A simple and reliable statistical method is presented for service life prediction of steel bridges which is based on measured strain data gathered from a real-time structural health monitoring system over a specified time period. The following innovations were used in the proposed method:

  1. 1.

    A nonparametric bootstrap method is employed for generation of new samples of measured strain data, which are then used to simulate stresses of steel bridges under daily traffic loads.
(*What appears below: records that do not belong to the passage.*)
/-- VERDICT (R557, R560–R562, R729): results and flags are compared bit for bit. `shadow` is what a spare that is wrong gives; none where it gives what
R472 says. -/
def execVerdict (die group chunk : Nat) (shadow : Option RunOut) (s : State) : Result :=
  match s.fenRound die group with
  | none => .next s
  | some r =>
    let ch := r.chunk chunk
    match ch.result with
    | none => .next s
    | some (out, right) =>
      if ch.verdict ≠ 1 then .next s else
      let sh := shadow.getD right
      let sp := ch.spare
      let s := s.inc (Cnt.FEN_SHADOWS sp)
      if sh = out then
        let s := s.inc (Cnt.FEN_VERDICT_PASS ch.phys)
        let s := match ch.firstRun with
          | some (n, pb, k, sb) =>
            let s := if pb = out then s else s.chargeVerdict n
            if sb = out then s else s.chargeVerdict k
          | none => s
        .next (s.settleChunk (r.setChunk chunk { ch with verdict := 2 }) chunk)
      else
        let s := ((s.inc (Cnt.FEN_VERDICT_FAIL ch.phys)).irq (pg 0x0C ch.phys) 3).logErr (pg 0x0C ch.phys) 0x0101 1 (locFen ch.phys)
        match ch.firstRun with
        | some (n, _, k, _) => .next (((s.chargeVerdict n).chargeVerdict k).fenAbort r 2)
        | none =>
          .next (s.recall r chunk 1 fun ch => { ch with vfails := ch.vfails + 1, firstRun := some (ch.phys, out, sp, sh) })

/-! ### Stalls, repeats, DONE (R543, R555, R525) -/

/-- The unexcused members that have not completed their contribution to a chunk. -/
def Round.missing (r : Round) (c : Nat) : List Nat :=
  r.contributors.filter fun i => !r.fenced.contains i && !((r.chunk c).arrived.any fun a => a.1 == i)

/-- FEN_STALL (R543): the next STALL_US of a chunk that waits has passed. -/
def execFenStall (die group chunk : Nat) (s : State) : Result :=
  match s.fenRound die group with
  | none => .next s
  | some r =>
    let ch := r.chunk chunk
    match ch.first with
    | none => .next s
    | some t =>
      if s.frozen || (r.missing chunk).isEmpty || ch.result.isSome then .next s
      else
        let s := s.elapseToTick (t + (ch.noticed + 1) * usTicks (dStall r.desc))
        let ids := (r.missing chunk).take 16
        let s := (((s.emit (.notice 0x0543 ([group, r.round, chunk] ++ ids))).inc (Cnt.FADM_STALLS die)).irq (pg 0x0D die) 4).logErr
          (pg 0x0D die) 0x0102 0 (locPage (pg 0x0D die))
        let s := ids.foldl (fun s i => s.charge (objEndpoint (feidKey (r.feids.getD i 0))) 15 1) s
        .next (s.setRound (r.setChunk chunk { ch with noticed := ch.noticed + 1, named := ids }))

/-- FEN_REPEAT (R555). -/
def execFenRepeat (lport : Nat) (pkt : Pkt) (s : State) : Result :=
  .next (s.collCtrl lport pkt 6 fun die e d rnd s =>
    let g := pkt.msgId / 4096
    let c := beAt 4 2 pkt.payload
    let gone := fun (s : State) => (s.inc (Cnt.FADM_GONE die)).replyFen die lport pkt (grpGen e) 0 7 0 c
    let feids := s.members die e
    let i := lowestMissing ((List.range feids.length).filter fun k => feidKey (feids.getD k 0) != feidKey pkt.src) feids.length
    if feids.length ≤ i then s.inc (Cnt.FADM_NOT_MEMBER die)
    else if c = 0xFFFF then
      let h := s.fenHist die g
      match h.record with
      | some body =>
        if rnd = h.round then
          let p := s.fenPkt (if descOk d then dTc d else 5) 0x04 (2 ^ fLast) (grpGen e) (beAt 4 4 body) 0 body
          let (p, s) := s.fenSeq g p
          s.fnSend die { p with dst := feids.getD i 0 }
        else gone s
      | none => gone s
    else
      match s.fenRound die g with
      | some r =>
        if r.round = rnd then
          match r.kept.find? fun x => x.1 == c with
          | some (_, bs) => s.sendStream r (some [i]) false (s.outPkts r c bs ((r.chunk c).verdict == 1))
          | none => gone s
        else gone s
      | none => gone s)
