/-- Line k is judged by its readings: below FAIL in every feed it fails, and takes its reeds on both engines with it (R411, R412). -/
def State.judgeLine (s : State) (m k : Nat) : State :=
  let a := Reg.ELS_STATUS m
  if bit k (s.fld a Fld.ELS_STATUS_LINE_FAIL) || !((List.range 4).all fun f => s.below m f k (s.failAt m)) then s
  else
    let s := s.setFld a Fld.ELS_STATUS_LINE_FAIL (s.fld a Fld.ELS_STATUS_LINE_FAIL + 2 ^ k)
    let s := (s.inc (Cnt.ELS_LINE_FAILS m)).irq (pg 11 m) 3
    let s := (s.logErr (pg 11 m) 0x0101 1 (locEls m k)).charge (objLine m k) 12 1
    (lineReeds (2 * m) 0 8 k ++ lineReeds (2 * m + 1) 0 8 k).foldl State.reedDark s

/-- A feed is judged by its readings (R411, R413): lines below FAIL in it but not in every feed lose their reeds on the fibres it lights, and a dark feed all
of them. What has been found before is not found again. -/
def State.judgeFeed (s : State) (m feed : Nat) : State :=
  let s := s.feedLow m feed
  let e := 2 * m + feed / 2
  if s.feedDark m feed then
    if bit (feed % 2) (s.fld (Reg.OE_STATUS e) Fld.OE_STATUS_FEED_DARK) then s
    else ((s.logErr (pg 9 e) 0x0102 1 (locOeAll e)).irq (pg 9 e) 5).darken m feed
  else
    let bad := (List.range 16).filter fun k =>
      s.below m feed k (s.failAt m) && !((List.range 4).all fun f => s.below m f k (s.failAt m)) &&
      (lineReeds e (4 * (feed % 2)) 4 k).any fun x => !s.causeLaser x.1 x.2
    match bad with
    | [] => s
    | k :: _ => (bad.flatMap fun k => lineReeds e (4 * (feed % 2)) 4 k).foldl State.reedDark ((s.logErr (pg 9 e) 0x0102 1 (locOeWl e k)).irq (pg 9 e) 5)

/-- Every feed of a module is judged. -/
def State.judgeFeeds (s : State) (m : Nat) : State := (List.range 4).foldl (fun s f => s.judgeFeed m f) s

/-- LINE_LOW (R411): one feed's reading of a line. -/
def execLineLow (m line feed power : Nat) (s : State) : Result := .next ((((s.setFeed m feed line power).lineWarn m).judgeLine m line).judgeFeeds m)

/-- Stores the readings of a line on the four feeds. -/
def State.setLine (s : State) (m line : Nat) (powers : List Nat) : State :=
  (List.range 4).foldl (fun s f => s.setFeed m f line (powers.getD f 0x8000 % 65536)) s

/-- LINE_FAIL (R411–R413): the readings of a line on the four feeds. -/
def execLineFail (m line : Nat) (powers : List Nat) (s : State) : Result :=
  .next ((((s.setLine m line powers).lineWarn m).judgeLine m line).judgeFeeds m)

/-- LINE_RESTORE (R412, R413): a line at or above WARN in every feed for 1 s. -/
def execLineRestore (m line : Nat) (powers : List Nat) (s : State) : Result :=
  let s := (s.elapse (usTicks 1000000)).setLine m line powers
  let s := s.lineWarn m
  let s := (List.range 4).foldl (fun s f =>
    let s := s.feedLow m f
    let a := Reg.OE_STATUS (2 * m + f / 2)
    if s.feedDark m f then s else s.setFld a Fld.OE_STATUS_FEED_DARK (withBits (f % 2) (f % 2) 0 (s.fld a Fld.OE_STATUS_FEED_DARK))) s
  if (List.range 4).any fun f => let v := s.fld (feedReg m f line) Fld.OE_FEED_PWR_POWER; v == 0x8000 || decide (dbm v < s.warnAt m) then .next s
  else
    let a := Reg.ELS_STATUS m
    let s := s.setFld a Fld.ELS_STATUS_LINE_FAIL (withBits line line 0 (s.fld a Fld.ELS_STATUS_LINE_FAIL))
    .next ((lineReeds (2 * m) 0 8 line ++ lineReeds (2 * m + 1) 0 8 line).foldl State.reedLit s)

/-- FEED_FAULT (R411–R413): the readings of a feed's sixteen lines. -/
def execFeedFault (m feed : Nat) (powers : List Nat) (s : State) : Result :=
  let s := (List.range 16).foldl (fun s k => s.setFeed m feed k (powers.getD k 0x8000 % 65536)) s
  .next (((List.range 16).foldl (fun s k => s.judgeLine m k) (s.lineWarn m)).judgeFeeds m)

/-- FEED_DARK_INTERLOCK (R414): every line of a feed below −20 dBm for 1 ms while the module lases. -/
def execFeedDarkInterlock (m feed : Nat) (s : State) : Result :=
  let a := Reg.ELS_STATUS m
  if s.flag a Fld.ELS_STATUS_LASING then
    let s := s.elapse (usTicks 1000)
    let s := (s.setFld (Reg.ELS_CTRL m) Fld.ELS_CTRL_LASER_EN 0).setFld a Fld.ELS_STATUS_INTERLOCK 1
    let s := (s.inc (Cnt.ELS_INTERLOCKS m)).irq (pg 11 m) 4
    let s := s.logErr (pg 11 m) 0x0103 1 (locElsAll m)
    .next ((s.darken m feed).lightsOut m)
  else .next s

/-- ELS_REMOVAL (R415). -/
def execElsRemoval (m : Nat) (s : State) : Result :=
  let a := Reg.ELS_STATUS m
  if s.flag a Fld.ELS_STATUS_PRESENT then
    let lasing := s.flag a Fld.ELS_STATUS_LASING
    let s := (s.setFld (Reg.ELS_CTRL m) Fld.ELS_CTRL_LASER_EN 0).lightsOut m
    let s := (s.setFld a Fld.ELS_STATUS_PRESENT 0).setFld a Fld.ELS_STATUS_ID_OK 0
    let s := (s.inc (Cnt.ELS_REMOVALS m)).irq (pg 11 m) 2
    .next (if lasing then s.logErr (pg 11 m) 0x0102 1 (locElsAll m) else s)
  else .next s

/-- ELS_INSERTION (R415): the module's identity memory is then read, which IDENTITY_READ_DONE ends. -/
def execElsInsertion (m : Nat) (s : State) : Result :=
  let a := Reg.ELS_STATUS m
  if s.flag a Fld.ELS_STATUS_PRESENT then .next s
  else .next (((s.setFld a Fld.ELS_STATUS_PRESENT 1).inc (Cnt.ELS_INSERTIONS m)).irq (pg 11 m) 2)

/-- LASER_EN becomes 1 unless R416 refuses it. -/
def State.laserOn (s : State) (m : Nat) : State :=
  let a := Reg.ELS_STATUS m
  if s.flag a Fld.ELS_STATUS_PRESENT && s.flag a Fld.ELS_STATUS_ID_OK && !s.flag a Fld.ELS_STATUS_INTERLOCK then
    s.setFld (Reg.ELS_CTRL m) Fld.ELS_CTRL_LASER_EN 1
  else s

/-- A write of ELS_CTRL (R415, R416, R471). -/
def State.elsCtrlWrite (s : State) (m v : Nat) : State :=
  let a := Reg.ELS_CTRL m
  let s := s.rwl (pg 11 m) (s.fld a Fld.ELS_CTRL_AUTO_ON != bits 1 1 v) fun s => s.setFld a Fld.ELS_CTRL_AUTO_ON (bits 1 1 v)
  let s := if bit 2 v then s.clearCnts (pg 11 m) else s
  if bit 0 v then (if s.flag a Fld.ELS_CTRL_LASER_EN then s else s.laserOn m)
  else (s.setFld a Fld.ELS_CTRL_LASER_EN 0).lightsOut m

/-- LASER_ENABLE (R416): a write of LASER_EN = 1 with AUTO_ON as it is. -/
def execLaserEnable (m : Nat) (s : State) : Result :=
  .next (s.onPage (pg 11 m) fun s => s.elsCtrlWrite m (withBits 2 2 0 (withBits 0 0 1 (s.rd (Reg.ELS_CTRL m)).toNat)))

/-- A ring that is off starts to sweep when its port is in use; the receive rings of an unused port park (R409, R425). -/
def State.ringStart (s : State) (p r : Nat) : State :=
  if s.role p = 0 then s.setRing p r false 4
  else
    let s := if s.ring p r true = 0 then s.setRing p r true 1 else s
    if s.ring p r false = 0 ∨ s.ring p r false = 4 then s.setRing p r false 1 else s

/-- LASER_LIGHT_ON (R415): light reaches the engines within 50 ms of LASER_EN; the reeds of dark feeds return to lock. -/
def execLaserLightOn (m : Nat) (s : State) : Result :=
  let a := Reg.ELS_STATUS m
  if s.flag (Reg.ELS_CTRL m) Fld.ELS_CTRL_LASER_EN && !s.flag a Fld.ELS_STATUS_LASING then
    let s := s.setFld a Fld.ELS_STATUS_LASING 1
    let failed := s.fld a Fld.ELS_STATUS_LINE_FAIL
    .next ([2 * m, 2 * m + 1].foldl (fun s e =>
      let s := s.setFld (Reg.OE_STATUS e) Fld.OE_STATUS_FEED_DARK 0
      (List.range 32).foldl (fun s l => (List.range 4).foldl (fun s r =>
        if bit (4 * (l % 4) + r) failed then s else (s.reedLit (32 * e + l, r)).ringStart (32 * e + l) r) s) s) s)
  else .next s

/-! ### Identity memories (R417–R421) -/

/-- Is a 256-byte record valid: its MAGIC, FORMAT and CRC (R418)? -/
def recordOk (magic : Nat) (r : List Byte) : Bool :=
  r.length == 256 && leAt 0 4 r == magic && leAt 4 2 r == 1 && leAt 252 4 r == crc32c (r.take 252)

/-- Stores a raw record in the 64 words from address a (R418). -/
def State.storeRecord (s : State) (a : Nat) (r : List Byte) : State :=
  (List.range 64).foldl (fun s w => s.wr (a + 4 * w) (BitVec.ofNat 32 (leAt (4 * w) 4 r))) s

/-- An engine's gates close: its reeds leave service and its links leave for DOWN or HOLD_DOWN (R421). -/
def State.closeEngine (s : State) (n : Nat) : State :=
  (List.range 32).foldl (fun s l =>
    let p := 32 * n + l
    let s := (List.range 4).foldl (fun s r => s.setLive p r false) s
    (s.halves p).foldl (fun s lp => (match (s.link lp).st with
      | .align => s.setLinkState lp .down
      | .hello => s.setLinkState lp .down
      | _ => s.leaveUp lp 3).reportUnlocked lp) s) s

/-- An identity memory read completes: the record is stored and judged; ID_READ commands that wait for it complete (R418–R421, R466). -/
def State.identityRead (s : State) (which : Nat) (r : List Byte) : State :=
  if which < 16 then
    let a := Reg.OE_STATUS which
    let good := recordOk 0x41464E54 r
    let s := (s.storeRecord (Reg.OE_ID_DATA which 0) r).setFlag a Fld.OE_STATUS_ID_OK good
    if good then s
    else
      let s := (s.irq (pg 9 which) 6).logErr (pg 9 which) 0x0103 1 (locOeAll which)
      if s.flag (Reg.OE_CTRL which) Fld.OE_CTRL_ID_OVERRIDE then s else s.closeEngine which
  else
    let m := which - 16
    let a := Reg.ELS_STATUS m
    let good := recordOk 0x534C4554 r && leAt 6 2 r == 0x0010 && leAt 32 2 r == 23400
    let was := s.flag a Fld.ELS_STATUS_ID_OK
    let s := (s.storeRecord (Reg.ELS_ID_DATA m 0) r).setFlag a Fld.ELS_STATUS_ID_OK good
    if good then (if !was && s.flag (Reg.ELS_CTRL m) Fld.ELS_CTRL_AUTO_ON then s.laserOn m else s)
    else (s.irq (pg 11 m) 5).logErr (pg 11 m) 0x0100 1 (locElsAll m)

/-- IDENTITY_READ_DONE: 0–15 an engine, 16–23 a module. -/
def execIdentityReadDone (which : Nat) (record : List Byte) (s : State) : Result :=
  let s := s.identityRead which record
  let good := if which < 16 then s.flag (Reg.OE_STATUS which) Fld.OE_STATUS_ID_OK else s.flag (Reg.ELS_STATUS (which - 16)) Fld.ELS_STATUS_ID_OK
  let (fin, rest) := s.optics.idReads.partition fun h => h.target == which
  .next (fin.foldl (fun s h => s.complete h 9 ⟨0, b2n good, 0, []⟩) { s with optics := { s.optics with idReads := rest } })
This paper presents describes how the bootstrap method can be used to predict possible future fatigue cycles as a nonparametric statistical tool. This method uses computer simulations to replace the complex theoretical probabilistic assumptions and models required for most statistical approaches used to summarize probability distributions.

  2. 2.

    A service life index is introduced based on the survival distribution function of the maximum stresses, using Miner’s rule according to the steel linear elastic behavior. This quantitative index enables the prediction of the ultimate service life of existing steel bridges based on the number of cycles.

  3. 3.

    Also, a service life function as a nonlinear service life function is proposed for the prediction of remaining service life of steel bridges. This function can be used for modeling relationships between life index and cumulative number of cycles using regression analysis. The proposed service life function can predict the remaining service life for any arbitrary future time period within the range of values considered in the experiments. The fitted service life function was capable of considering the actual changes in the average daily traffic for the prediction of remaining service life.

  4. 4.

    In a structural health monitoring program, service life of a steel bridge can be calculated using the proposed function based on regression analysis which presents a powerful tool for determining accuracy of statistical functions. As a result, this method predicts the number of cycles under fatigue behavior which a steel bridge can endure in its service time period. The proposed service life prediction can contribute to effective management of steel bridges.